Task inputs START
-- ==== Sys2Proof/Machine/All.lean ====
section
/-!
DEFINITION. Every family of commands.
-/
end

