/-- R343, R345, R368, R371 to R376, R382 (Table 14-5): an ALU operation of class P or I writes its accumulator with the exact result, clamped or wrapped, and sets
the flags of its row and no other; its parallel moves load, store and modify pointers from what stood before it. -/
def Obligations.AluOperationsComputeTheirRow : Prop :=
  ∀ (n op d s1 s2 : Nat) (imm : Option Nat) (sat rnd : Bool) (x y : WMove) (s : State),
    let i : WInsn := .alu op imm sat rnd d s1 s2 x y
    let c := s.core n
    let o := c.land
    let D := nth c.cur.a d 0
    let A := nth c.cur.a s1 0
    let X : Int := match imm with | some v => signed 24 v | none => signed 24 (nth c.cur.xy s1 0)
    let Y : Int := signed 24 (nth c.cur.xy s2 0)
    let M := X * 2 ^ 24
    let k := imm.getD s2
    let r : Int := match op with
      | 1 => X * Y | 2 => -(X * Y) | 3 => D + X * Y | 4 => D - X * Y | 5 => D + X * X + Y * Y | 6 => D + M | 7 => D - M | 8 => D + A | 9 => D - A
      | 10 => D - M | 11 => D - A | 12 => (D.natAbs : Int) | 13 => -D | 14 => 0 | 15 => A | 16 => M | 17 => X | 18 => D.fdiv (2 ^ k) | 19 => D * 2 ^ k
      | 20 => max D A | 21 => min D A | _ => if M ≤ D * 2 then D * 2 - M + 1 else D * 2
    let wraps : Prop := signed 56 (unsigned 56 r) ≠ r
    let clamps := sat && op != 22
    let v : Int := if clamps then satS 48 r else signed 56 (unsigned 56 r)
    let f : Int := if op = 10 ∨ op = 11 then r else v
    let carry : Prop := match op with
      | 6 => 2 ^ 56 ≤ unsigned 56 D + unsigned 56 M | 7 => unsigned 56 D < unsigned 56 M | 8 => 2 ^ 56 ≤ unsigned 56 D + unsigned 56 A
      | 9 => unsigned 56 D < unsigned 56 A | 10 => unsigned 56 D < unsigned 56 M | 11 => unsigned 56 D < unsigned 56 A | _ => M ≤ D * 2
    let at_ (m : WMove) : Nat := nth c.cur.p m.pn 0
    let kept (m : WMove) : Nat × Bool := if m.kind = 3 then accRead (nth c.cur.a m.reg 0) rnd sat else (nth c.cur.xy m.reg 0, false)
    let stores (m : WMove) : Bool := m.kind == 2 || m.kind == 3
    let load (m : WMove) (w : Nat) : List (Nat × Nat) := if m.kind = 1 then [(m.reg, w)] else if m.kind = 4 then [(64 + m.reg, w)] else []
    s.workersWf → s.issues n i → c.stays →
    ∀ row, (row, op) ∈ [(Instr.nop n [], 0), (.mpy n [], 1), (.mpyn n [], 2), (.mac n [], 3), (.macn n [], 4), (.pwr n [], 5), (.add n [], 6),
        (.sub n [], 7), (.adda n [], 8), (.suba n [], 9), (.cmp n [], 10), (.cmpa n [], 11), (.abs n [], 12), (.neg n [], 13), (.clr n [], 14),
        (.mova n [], 15), (.lda n [], 16), (.ldl n [], 17), (.asr n [], 18), (.asl n [], 19), (.max n [], 20), (.min n [], 21), (.divs n [], 22)] →
    Takes row s (fun t =>
      let u := t.core n
      let sr (b : Nat) : Nat := bitOf u.cur.sr b
      let old (b : Nat) : Nat := bitOf c.cur.sr b
      (∀ j, j < 4 → nth u.cur.a j 0 = if j = d ∧ op ∉ [0, 10, 11] then v else nth o.cur.a j 0)
      ∧ u.cur.xy = o.cur.xy
      ∧ (∀ j, j < 8 → nth u.cur.p j 0 = if x.pmod ≠ 0 ∧ x.pn = j then c.postMod j x.pmod
          else if y.pmod ≠ 0 ∧ y.pn = j then c.postMod j y.pmod else nth o.cur.p j 0)
      ∧ (op ∉ [0, 22] → (sr 3 = 1 ↔ f < 0) ∧ (sr 2 = 1 ↔ f = 0) ∧ (sr 4 = 1 ↔ satHit 48 f = true))
      ∧ (op ∈ [0, 22] → sr 2 = old 2 ∧ sr 3 = old 3 ∧ sr 4 = old 4)
      ∧ (op ≠ 0 → (sr 1 = 1 ↔ clamps = false ∧ wraps ∨ op ∈ [10, 11] ∧ wraps)) ∧ (op = 0 → sr 1 = old 1)
      ∧ (op ∈ [6, 7, 8, 9, 10, 11, 22] → (sr 0 = 1 ↔ carry)) ∧ (op ∉ [6, 7, 8, 9, 10, 11, 22] → sr 0 = old 0)
      ∧ (sr 7 = 1 ↔ old 7 = 1 ∨ (op ∉ [0, 10, 11] ∧ clamps = true ∧ satHit 48 r = true) ∨ (x.kind = 3 ∧ (kept x).2 = true)
          ∨ (y.kind = 3 ∧ (kept y).2 = true))
      ∧ (sr 6 = 1 ↔ old 6 = 1 ∨ (op ∉ [0, 10, 11] ∧ clamps = false ∧ wraps)) ∧ sr 5 = old 5 ∧ sr 8 = old 8
      ∧ u.loads = load x (s.xmGet n (at_ x)) ++ load y (s.ymGet n (at_ y))
      ∧ (∀ a, a < 65536 → t.xmGet n a = if stores x && a == at_ x && !(0xFFC0 ≤ a && a ≤ 0xFFDF) then (kept x).1 else s.xmGet n a)
      ∧ (∀ a, a < 65536 → t.ymGet n a = if stores y && a == at_ y && (List.range 64).all (fun w => !s.inWindow n a w) then (kept y).1 else s.ymGet n a)
      ∧ c.follows c.stack u
      ∧ u = { o with cur := u.cur, mr := c.mrNext.getD c.mr, mrNext := none, fresh := false, loads := u.loads, cyc := c.cyc + 1, pc := u.pc
                     slot := u.slot, stack := u.stack, popped := u.popped }
      ∧ (∀ m, m ≠ n → t.core m = s.core m ∧ ∀ a, t.xmGet m a = s.xmGet m a ∧ t.ymGet m a = s.ymGet m a)
      ∧ (stores y = false → s.sameRegs t []) ∧ s.sameRegs t ((List.range 64).map WRK_WINw_PWR)
      ∧ t = { s with regs := t.regs, wrk := { s.wrk with cores := t.wrk.cores, xm := t.wrk.xm, ym := t.wrk.ym } })
/-- R345, R348, R359, R368, R377, R378 (Tables 14-7 and 14-8): a class M or R instruction reads its operands as they stood, loads, stores or writes its register
and sets the flags of its row and no other; a read of CYC is counted and marks the run. -/
def Obligations.MemoryAndRegisterOperationsMoveAndCompute : Prop :=
  ∀ (n : Nat) (s : State),
    let c := s.core n
    let base : WCore := { c.land with mr := c.mrNext.getD c.mr, mrNext := none, fresh := false }
    let seen (i : WInsn) (t : State) : Prop :=
      (t.core n).rs = (if i.readsCode (· == 62) then addNew c.rs rCycleRead else c.rs)
      ∧ t.rd (WRK_Wn_CYCREAD n) = (s.rd (WRK_Wn_CYCREAD n) + if i.readsCode (· == 62) then 1 else 0) % 2 ^ 32
      ∧ (∀ m, m ≠ n → t.core m = s.core m ∧ ∀ a, t.xmGet m a = s.xmGet m a ∧ t.ymGet m a = s.ymGet m a)
      ∧ s.sameRegs t (WRK_Wn_CYCREAD n :: (List.range 64).map WRK_WINw_PWR)
      ∧ t = { s with regs := t.regs, wrk := { s.wrk with cores := t.wrk.cores, xm := t.wrk.xm, ym := t.wrk.ym } }
    s.workersWf → c.stays →
    (∀ (mop rg addr pn pmod imm : Nat), s.issues n (.mem mop rg addr pn pmod imm) →
      let a := if mop < 4 then addr else nth c.cur.p pn 0
      let b := if mop = 4 then base.write rg imm else base
      let b' := if pmod = 0 then b else b.write (28 + pn) (c.postMod pn pmod)
      ∀ row, (row, mop) ∈ [(Instr.ldx n [], 0), (.ldy n [], 1), (.stx n [], 2), (.sty n [], 3), (.ldi n [], 4), (.ldxp n [], 5), (.ldyp n [], 6),
          (.stxp n [], 7), (.styp n [], 8)] →
      Takes row s (fun t =>
        let u := t.core n
        u = { b' with loads := u.loads, cyc := c.cyc + 1, pc := u.pc, slot := u.slot, stack := u.stack, popped := u.popped, rs := u.rs }
        ∧ u.loads = (if mop ∈ [0, 5] then [(rg, s.xmGet n a)] else if mop ∈ [1, 6] then [(rg, s.ymGet n a)] else [])
        ∧ (∀ e, e < 65536 → t.xmGet n e =
            if mop ∈ [2, 7] ∧ e = a ∧ ¬ (0xFFC0 ≤ e ∧ e ≤ 0xFFDF) then c.read rg % 2 ^ 24 else s.xmGet n e)
        ∧ (∀ e, e < 65536 → t.ymGet n e =
            if mop ∈ [3, 8] ∧ e = a ∧ (List.range 64).all (fun w => !s.inWindow n e w) = true then c.read rg % 2 ^ 24 else s.ymGet n e)
        ∧ c.follows b'.stack u ∧ seen (.mem mop rg addr pn pmod imm) t))
    ∧ (∀ (rop rd rs rt sh : Nat) (sat rnd : Bool), s.issues n (.reg rop rd rs rt sh sat rnd) →
      let a := c.read rs
      let b := c.read rt
      let r : Int := if rop = 5 then signed 24 a + signed 24 b else signed 24 a - signed 24 b
      let acc := accRead (nth c.cur.a (rs - 16) 0) rnd sat
      let v : Nat := match rop with
        | 0 => a | 1 => Nat.land a b | 2 => Nat.lor a b | 3 => Nat.xor a b | 4 => 2 ^ 24 - 1 - a | 8 => a * 2 ^ sh % 2 ^ 24 | 9 => a / 2 ^ sh
        | 10 => unsigned 24 ((signed 24 a).fdiv (2 ^ sh)) | 11 => acc.1 | _ => if sat then unsigned 24 (satS 24 r) else unsigned 24 r
      let f : Int := if rop = 7 then r else signed 24 v
      ∀ row, (row, rop) ∈ [(Instr.mov n [], 0), (.and n [], 1), (.or n [], 2), (.xor n [], 3), (.not n [], 4), (.addr n [], 5), (.subr n [], 6),
          (.cmpr n [], 7), (.lsl n [], 8), (.lsr n [], 9), (.asrr n [], 10), (.mvr n [], 11)] →
      Takes row s (fun t =>
        let u := t.core n
        (∃ sr : Nat, let b' : WCore := { base with cur := { base.cur with sr := sr } }
          let w := if rop = 7 then b' else b'.write rd v
          u = { w with loads := [], cyc := c.cyc + 1, pc := u.pc, slot := u.slot, stack := u.stack, popped := u.popped, rs := u.rs } ∧ c.follows w.stack u
          ∧ (rop ∉ [0, 11] → (bitOf sr 3 = 1 ↔ f < 0) ∧ (bitOf sr 2 = 1 ↔ f = 0))
          ∧ (rop ∈ [0, 11] → bitOf sr 3 = bitOf c.cur.sr 3 ∧ bitOf sr 2 = bitOf c.cur.sr 2)
          ∧ (rop ∈ [1, 2, 3, 4] → bitOf sr 1 = 0) ∧ (rop ∈ [5, 6, 7] → (bitOf sr 1 = 1 ↔ satHit 24 r = true))
          ∧ (rop ∉ [1, 2, 3, 4, 5, 6, 7] → bitOf sr 1 = bitOf c.cur.sr 1)
          ∧ (rop = 5 → (bitOf sr 0 = 1 ↔ 2 ^ 24 ≤ a + b)) ∧ (rop ∈ [6, 7] → (bitOf sr 0 = 1 ↔ a < b))
          ∧ (rop ∉ [5, 6, 7] → bitOf sr 0 = bitOf c.cur.sr 0)
          ∧ (bitOf sr 7 = 1 ↔ bitOf c.cur.sr 7 = 1 ∨ (rop ∈ [5, 6] ∧ sat = true ∧ satHit 24 r = true) ∨ (rop = 11 ∧ acc.2 = true))
          ∧ bitOf sr 4 = bitOf c.cur.sr 4 ∧ bitOf sr 5 = bitOf c.cur.sr 5 ∧ bitOf sr 6 = bitOf c.cur.sr 6 ∧ bitOf sr 8 = bitOf c.cur.sr 8)
        ∧ (∀ e, e < 65536 → t.xmGet n e = s.xmGet n e ∧ t.ymGet n e = s.ymGet n e)
        ∧ seen (.reg rop rd rs rt sh sat rnd) t))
Task inputs END
Directions for this task:
Retype exactly the lines above, from the one with "(n : Nat) (s" through the one with "sh sat rnd) →", inclusive.

The answer:
  ∀ (n : Nat) (s : State),
    let c := s.core n
    let base : WCore := { c.land with mr := c.mrNext.getD c.mr, mrNext := none, fresh := false }
    let seen (i : WInsn) (t : State) : Prop :=
      (t.core n).rs = (if i.readsCode (· == 62) then addNew c.rs rCycleRead else c.rs)
      ∧ t.rd (WRK_Wn_CYCREAD n) = (s.rd (WRK_Wn_CYCREAD n) + if i.readsCode (· == 62) then 1 else 0) % 2 ^ 32
      ∧ (∀ m, m ≠ n → t.core m = s.core m ∧ ∀ a, t.xmGet m a = s.xmGet m a ∧ t.ymGet m a = s.ymGet m a)
      ∧ s.sameRegs t (WRK_Wn_CYCREAD n :: (List.range 64).map WRK_WINw_PWR)
      ∧ t = { s with regs := t.regs, wrk := { s.wrk with cores := t.wrk.cores, xm := t.wrk.xm, ym := t.wrk.ym } }
    s.workersWf → c.stays →
    (∀ (mop rg addr pn pmod imm : Nat), s.issues n (.mem mop rg addr pn pmod imm) →
      let a := if mop < 4 then addr else nth c.cur.p pn 0
      let b := if mop = 4 then base.write rg imm else base
      let b' := if pmod = 0 then b else b.write (28 + pn) (c.postMod pn pmod)
      ∀ row, (row, mop) ∈ [(Instr.ldx n [], 0), (.ldy n [], 1), (.stx n [], 2), (.sty n [], 3), (.ldi n [], 4), (.ldxp n [], 5), (.ldyp n [], 6),
          (.stxp n [], 7), (.styp n [], 8)] →
      Takes row s (fun t =>
        let u := t.core n
        u = { b' with loads := u.loads, cyc := c.cyc + 1, pc := u.pc, slot := u.slot, stack := u.stack, popped := u.popped, rs := u.rs }
        ∧ u.loads = (if mop ∈ [0, 5] then [(rg, s.xmGet n a)] else if mop ∈ [1, 6] then [(rg, s.ymGet n a)] else [])
        ∧ (∀ e, e < 65536 → t.xmGet n e =
            if mop ∈ [2, 7] ∧ e = a ∧ ¬ (0xFFC0 ≤ e ∧ e ≤ 0xFFDF) then c.read rg % 2 ^ 24 else s.xmGet n e)
        ∧ (∀ e, e < 65536 → t.ymGet n e =
            if mop ∈ [3, 8] ∧ e = a ∧ (List.range 64).all (fun w => !s.inWindow n e w) = true then c.read rg % 2 ^ 24 else s.ymGet n e)
        ∧ c.follows b'.stack u ∧ seen (.mem mop rg addr pn pmod imm) t))
    ∧ (∀ (rop rd rs rt sh : Nat) (sat rnd : Bool), s.issues n (.reg rop rd rs rt sh sat rnd) →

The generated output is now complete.